夫婦して財布の中身が寂しかったその当時、週末の都心へ買い物に出
かけて、遅い夕方になったので夕食を食べて帰ろうとなると、ほぼ決
まって入ったのが天狗なのだった。

カウンターに座り、中生とソフトドリンクを注文。それから大根サラ
ダ、冷奴、バターコーン、サイコロステーキといったあたりをつまみ
にして、ひとしきり世間話に興じるというのが楽しかったのである。

ビールの後は生冷酒という出処不明な安い日本酒を注文して、最後に
おにぎりとか焼きそばで締めるというのが、毎度毎度ほぼ決まった流
れで、お勘定だが、30年くらい前が二人で2000円前後という空前絶後
の支払いで済んだのだ。

天狗通いは、およそ90年代半ばまでがピークで、その頃でも4000円く
らいで収まってくれたのだった。
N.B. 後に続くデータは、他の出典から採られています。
-- ==== Sys2Proof/Laws/PartsInkOps.lean ====
section
/-! SUPPORT. The parts of the state that each operation of Machine/InkOps.lean can change. -/
namespace Sys2Proof.Machine

theorem countInjected_within (s : State) (clean : Bool) :
    Within [.blotter] s (countInjected s clean) := by
  unfold countInjected
  repeat' first
    | with_reducible apply within_refl
    | with_reducible assumption
    | (with_reducible apply within_ite <;> intro _)
    | (with_reducible apply within_step (modBlotter_keeps_queue _ _ ?hk); (case hk => first | with_unfolding_all rfl | with_reducible rfl | ((try dsimp only); (repeat' split) <;> with_reducible rfl)); decide)
    | split

theorem busTransfer_within (s : State) (inst : Nat) :
    Within [.raises, .blotter] s (busTransfer s inst) := by
  unfold busTransfer
  repeat' first
    | with_reducible apply within_refl
    | with_reducible assumption
    | (with_reducible apply within_ite <;> intro _)
    | (extract_lets +onlyGivenNames u
       first
       | (refine within_cut (v := u) ?_ ?_
          all_goals (first | (with_reducible intro hu; revert hu; clear_value u; intro hu) | subst u))
       | clear_value u
       | subst u)
    | (with_reducible apply within_step (countInjected_within _ _); decide)
    | (with_reducible apply within_step (modBlotter_keeps_queue _ _ ?hk); (case hk => first | with_unfolding_all rfl | with_reducible rfl | ((try dsimp only); (repeat' split) <;> with_reducible rfl)); decide)
    | (with_reducible apply within_step (raiseFault_within _ _ _); decide)
    | split

theorem regBlockRead_within (s : State) :
    Within [.raises, .blotter] s (regBlockRead s) := by
  unfold regBlockRead
  repeat' first
    | with_reducible apply within_refl
    | with_reducible assumption
    | (with_reducible apply within_ite <;> intro _)
    | (extract_lets +onlyGivenNames u
       first
       | (refine within_cut (v := u) ?_ ?_
          all_goals (first | (with_reducible intro hu; revert hu; clear_value u; intro hu) | subst u))
       | clear_value u
       | subst u)
    | (with_reducible apply within_step (countInjected_within _ _); decide)
    | (with_reducible apply within_step (modBlotter_keeps_queue _ _ ?hk); (case hk => first | with_unfolding_all rfl | with_reducible rfl | ((try dsimp only); (repeat' split) <;> with_reducible rfl)); decide)
    | (with_reducible apply within_step (raiseFault_within _ _ _); decide)
    | split

theorem raiseBankEvent_within (s : State) (b : InkIx) (bit : Nat) :
    Within [.ink] s (raiseBankEvent s b bit) := by
  unfold raiseBankEvent
  repeat' first
    | with_reducible apply within_refl
    | with_reducible assumption
    | (with_reducible apply within_step (modBank_within _ _ _); decide)
    | split

theorem noteEcc_within (s : State) (b : InkIx) (w : Fin 4096) (syn : BitVec 9) (unc : Bool) :
    Within [.ink] s (noteEcc s b w syn unc) := by
  unfold noteEcc
  repeat' first
    | with_reducible apply within_refl
    | with_reducible assumption
    | (with_reducible apply within_ite <;> intro _)
    | (extract_lets +onlyGivenNames u
       first
       | (refine within_cut (v := u) ?_ ?_
          all_goals (first | (with_reducible intro hu; revert hu; clear_value u; intro hu) | subst u))
       | clear_value u
       | subst u)
    | (with_reducible apply within_step (modBank_within _ _ _); decide)
    | (with_reducible apply within_step (raiseBankEvent_within _ _ _); decide)
    | split

theorem wantMigration_within (s : State) (b : InkIx) (cause : Nat) :
    Within [.ink] s (wantMigration s b cause) := by
  unfold wantMigration
  repeat' first
    | with_reducible apply within_refl
    | with_reducible assumption
    | (with_reducible apply within_ite <;> intro _)
    | (extract_lets +onlyGivenNames u
       first
       | (refine within_cut (v := u) ?_ ?_
          all_goals (first | (with_reducible intro hu; revert hu; clear_value u; intro hu) | subst u))
       | clear_value u
       | subst u)
    | (with_reducible apply within_step (modInk_keeps_cells _ _ ?hk); (case hk => first | with_reducible rfl | ((try dsimp only); (repeat' split) <;> with_reducible rfl)); decide)
    | split

theorem noteInjectedEcc_within (s : State) (b : InkIx) (w : Fin 4096) :
    Within [.blotter, .ink] s (noteInjectedEcc s b w) := by
  unfold noteInjectedEcc
  repeat' first
    | with_reducible apply within_refl
    | with_reducible assumption
    | (with_reducible apply within_step (countInjected_within _ _); decide)
    | (with_reducible apply within_step (noteEcc_within _ _ _ _ _); decide)

theorem losesBank_within (s : State) (b : InkIx) (w : Fin 4096) :
    Within [.ink, .co] s (losesBank s b w) := by
  unfold losesBank
  repeat' first
    | with_reducible apply within_refl
    | with_reducible assumption
    | (with_reducible apply within_ite <;> intro _)
    | (with_reducible apply within_step (modCo_within _ _); decide)
    | (with_reducible apply within_step (wantMigration_within _ _ _); decide)
    | split

theorem inkRead_within (s : State) (b : InkIx) (w : Fin 4096) :
    Within [.raises, .blotter, .ink, .co] s (inkRead s b w).2 := by
  unfold inkRead
  repeat' first
    | with_reducible apply within_refl
    | with_reducible assumption
    | (with_reducible apply within_ite <;> intro _)
    | (extract_lets +onlyGivenNames u
       first
       | (refine within_cut (v := u) ?_ ?_
          all_goals (first | (with_reducible intro hu; revert hu; clear_value u; intro hu) | subst u))
       | clear_value u
       | subst u)
    | (with_reducible apply within_step (countInjected_within _ _); decide)
    | (with_reducible apply within_step (losesBank_within _ _ _); decide)
    | (with_reducible apply within_step (noteEcc_within _ _ _ _ _); decide)
    | (with_reducible apply within_step (noteInjectedEcc_within _ _ _); decide)
    | (with_reducible apply within_step (raiseFault_within _ _ _); decide)
    | split

theorem copyRead_within (s : State) (b : InkIx) (w : Fin 4096) :
    Within [.raises, .blotter, .ink, .co] s (copyRead s b w).2 := by
  unfold copyRead
  repeat' first
    | with_reducible apply within_refl
    | with_reducible assumption
    | (with_reducible apply within_step (losesBank_within _ _ _); decide)
    | (with_reducible apply within_step (noteEcc_within _ _ _ _ _); decide)
    | (with_reducible apply within_step (raiseFault_within _ _ _); decide)
    | split

theorem putWhole_within (s : State) (p : Nat) (v : W128) :
    Within [.cells, .ink] s (putWhole s p v) := by
  unfold putWhole
  repeat' first
    | with_reducible apply within_refl
    | with_reducible assumption
    | (with_reducible apply within_step (modInk_keeps_cells _ _ ?hk); (case hk => first | with_reducible rfl | ((try dsimp only); (repeat' split) <;> with_reducible rfl)); decide)
    | (with_reducible apply within_step (modInk_keeps_rest _ _ ?hk); (case hk => first | with_reducible rfl | ((try dsimp only); (repeat' split) <;> with_reducible rfl)); decide)
    | (with_reducible apply within_step (modInk_within _ _); decide)
    | split

theorem dropCarry_within (s : State) (b : InkIx) (w : Fin 4096) :
    Within [.co] s (dropCarry s b w) := by
  unfold dropCarry
  repeat' first
    | with_reducible apply within_refl
    | with_reducible assumption
    | (with_reducible apply within_ite <;> intro _)
    | (with_reducible apply within_step (modCo_within _ _); decide)
    | split

theorem carryWord_within (s : State) (b : InkIx) (w : Fin 4096) (read : Bool) :
    Within [.raises, .blotter, .cells, .ink, .co] s (carryWord s b w read) := by
  unfold carryWord
  repeat' first
    | with_reducible apply within_refl
    | with_reducible assumption
    | (with_reducible apply within_ite <;> intro _)
    | (extract_lets +onlyGivenNames u
       first
       | (refine within_cut (v := u) ?_ ?_
          all_goals (first | (with_reducible intro hu; revert hu; clear_value u; intro hu) | subst u))
       | clear_value u
       | subst u)
    | (with_reducible apply within_step (copyRead_within _ _ _); decide)
    | (with_reducible apply within_snd (copyRead_within _ _ _); with_reducible assumption; decide)
    | (with_reducible apply within_step (dropCarry_within _ _ _); decide)
    | (with_reducible apply within_step (putWhole_within _ _ _); decide)
    | (with_reducible apply within_forAll; intro _ _)
    | split

theorem endCarry_within (s : State) (b : InkIx) (w : Fin 4096) (be : BitVec 16) :
    Within [.raises, .blotter, .cells, .ink, .co] s (endCarry s b w be) := by
  unfold endCarry
  repeat' first
    | with_reducible apply within_refl
    | with_reducible assumption
    | (with_reducible apply within_ite <;> intro _)
    | (extract_lets +onlyGivenNames u
       first
       | (refine within_cut (v := u) ?_ ?_
          all_goals (first | (with_reducible intro hu; revert hu; clear_value u; intro hu) | subst u))
       | clear_value u
       | subst u)
    | (with_reducible apply within_step (carryWord_within _ _ _ _); decide)
    | (with_reducible apply within_forAll; intro _ _)
    | split

theorem writePhys_within (s : State) (p : Nat) (be : BitVec 16) (d : W128) (portA : Bool) :
    Within [.cells, .ink] s (writePhys s p be d portA) := by
  unfold writePhys
  repeat' first
    | with_reducible apply within_refl
    | with_reducible assumption
    | (with_reducible apply within_ite <;> intro _)
    | (extract_lets +onlyGivenNames u
       first
       | (refine within_cut (v := u) ?_ ?_
          all_goals (first | (with_reducible intro hu; revert hu; clear_value u; intro hu) | subst u))
       | clear_value u
       | subst u)
    | (with_reducible apply within_step (modInk_keeps_cells _ _ ?hk); (case hk => first | with_reducible rfl | ((try dsimp only); (repeat' split) <;> with_reducible rfl)); decide)
    | (with_reducible apply within_step (modInk_keeps_rest _ _ ?hk); (case hk => first | with_reducible rfl | ((try dsimp only); (repeat' split) <;> with_reducible rfl)); decide)
    | (with_reducible apply within_step (modInk_within _ _); decide)
    | split

theorem noteCollision_within (s : State) (b : InkIx) :
    Within [.raises, .blotter, .ink] s (noteCollision s b) := by
  unfold noteCollision
  repeat' first
    | with_reducible apply within_refl
    | with_reducible assumption
    | (extract_lets +onlyGivenNames u
       first
       | (refine within_cut (v := u) ?_ ?_
          all_goals (first | (with_reducible intro hu; revert hu; clear_value u; intro hu) | subst u))
       | clear_value u
       | subst u)
    | (with_reducible apply within_step (modBank_within _ _ _); decide)
    | (with_reducible apply within_step (raiseBankEvent_within _ _ _); decide)
    | (with_reducible apply within_step (raiseFault_within _ _ _); decide)
    | split

theorem inkWriteWord_within (s : State) (b : InkIx) (w : Fin 4096) (be : BitVec 16) (d : W128) (portA : Bool) :
    Within [.raises, .blotter, .cells, .ink, .co] s (inkWriteWord s b w be d portA) := by
  unfold inkWriteWord
  repeat' first
    | with_reducible apply within_refl
    | with_reducible assumption
    | (with_reducible apply within_ite <;> intro _)
    | (extract_lets +onlyGivenNames u
       first
       | (refine within_cut (v := u) ?_ ?_
          all_goals (first | (with_reducible intro hu; revert hu; clear_value u; intro hu) | subst u))
       | clear_value u
       | subst u)
    | (with_reducible apply within_step (endCarry_within _ _ _ _); decide)
    | (with_reducible apply within_step (noteCollision_within _ _); decide)
    | (with_reducible apply within_step (writePhys_within _ _ _ _ _); decide)
    | (with_reducible apply within_forAll; intro _ _)
    | split

theorem denyAccess_within (s : State) (b : InkIx) (w : Fin 4096) (write : Bool) (who : Accessor) :
    Within [.raises, .blotter, .ink] s (denyAccess s b w write who) := by
  unfold denyAccess
  repeat' first
    | with_reducible apply within_refl
    | with_reducible assumption
    | (extract_lets +onlyGivenNames u
       first
       | (refine within_cut (v := u) ?_ ?_
          all_goals (first | (with_reducible intro hu; revert hu; clear_value u; intro hu) | subst u))
       | clear_value u
       | subst u)
    | (with_reducible apply within_step (modBank_within _ _ _); decide)
    | (with_reducible apply within_step (raiseBankEvent_within _ _ _); decide)
    | (with_reducible apply within_step (raiseFault_within _ _ _); decide)
    | split

theorem usePort_within (s : State) (b : InkIx) :
    Within [.ink] s (usePort s b) := by
  unfold usePort
  repeat' first
    | with_reducible apply within_refl
    | with_reducible assumption
    | (with_reducible apply within_ite <;> intro _)
    | (with_reducible apply within_step (modInk_keeps_cells _ _ ?hk); (case hk => first | with_reducible rfl | ((try dsimp only); (repeat' split) <;> with_reducible rfl)); decide)
    | split

theorem portTransfer_within (s : State) (b : InkIx) (who : Accessor) :
    Within [.raises, .blotter, .ink] s (portTransfer s b who) := by
  unfold portTransfer
  repeat' first
    | with_reducible apply within_refl
    | with_reducible assumption
    | (extract_lets +onlyGivenNames u
       first
       | (refine within_cut (v := u) ?_ ?_
          all_goals (first | (with_reducible intro hu; revert hu; clear_value u; intro hu) | subst u))
       | clear_value u
       | subst u)
    | (with_reducible apply within_step (busTransfer_within _ _); decide)
    | (with_reducible apply within_step (modBank_within _ _ _); decide)
    | (with_reducible apply within_step (usePort_within _ _); decide)
    | split

theorem inkReadBy_within (s : State) (b : InkIx) (w : Fin 4096) (who : Accessor) :
    Within [.raises, .blotter, .ink, .co] s (inkReadBy s b w who).2 := by
  unfold inkReadBy
  repeat' first
    | with_reducible apply within_refl
    | with_reducible assumption
    | (with_reducible apply within_ite <;> intro _)
    | (extract_lets +onlyGivenNames u
       first
       | (refine within_cut (v := u) ?_ ?_
          all_goals (first | (with_reducible intro hu; revert hu; clear_value u; intro hu) | subst u))
       | clear_value u
       | subst u)
    | (with_reducible apply within_step (denyAccess_within _ _ _ _ _); decide)
    | (with_reducible apply within_step (inkRead_within _ _ _); decide)
    | (with_reducible apply within_snd (inkRead_within _ _ _); with_reducible assumption; decide)
    | (with_reducible apply within_step (portTransfer_within _ _ _); decide)
    | split

theorem inkWriteBy_within (s : State) (b : InkIx) (w : Fin 4096) (be : BitVec 16) (d : W128) (who : Accessor) :
    Within [.raises, .blotter, .cells, .ink, .co] s (inkWriteBy s b w be d who) := by
  unfold inkWriteBy
  repeat' first
    | with_reducible apply within_refl
    | with_reducible assumption
    | (with_reducible apply within_ite <;> intro _)
    | (extract_lets +onlyGivenNames u
       first
       | (refine within_cut (v := u) ?_ ?_
          all_goals (first | (with_reducible intro hu; revert hu; clear_value u; intro hu) | subst u))
       | clear_value u
       | subst u)
    | (with_reducible apply within_step (denyAccess_within _ _ _ _ _); decide)
    | (with_reducible apply within_step (inkWriteWord_within _ _ _ _ _ _); decide)
    | (with_reducible apply within_step (portTransfer_within _ _ _); decide)
    | split

end Sys2Proof.Machine
end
その後、天狗から足が遠のいたのは
少しばかり財布に余裕が出てきたということで――といっても2000円
くらいのものだが――新たな居酒屋を見つけて乗り換えてしまったと
いうことなのである。

それでも、いわば居酒屋の流儀を教えてくれたのは、通い詰めた天狗
のおかげであると今でも感謝をしている。そして、あと4年先に待ち
構える定年後、財布の中身が寂しくなったら再びお世話になることも
あるのではなかろうか……なのだ。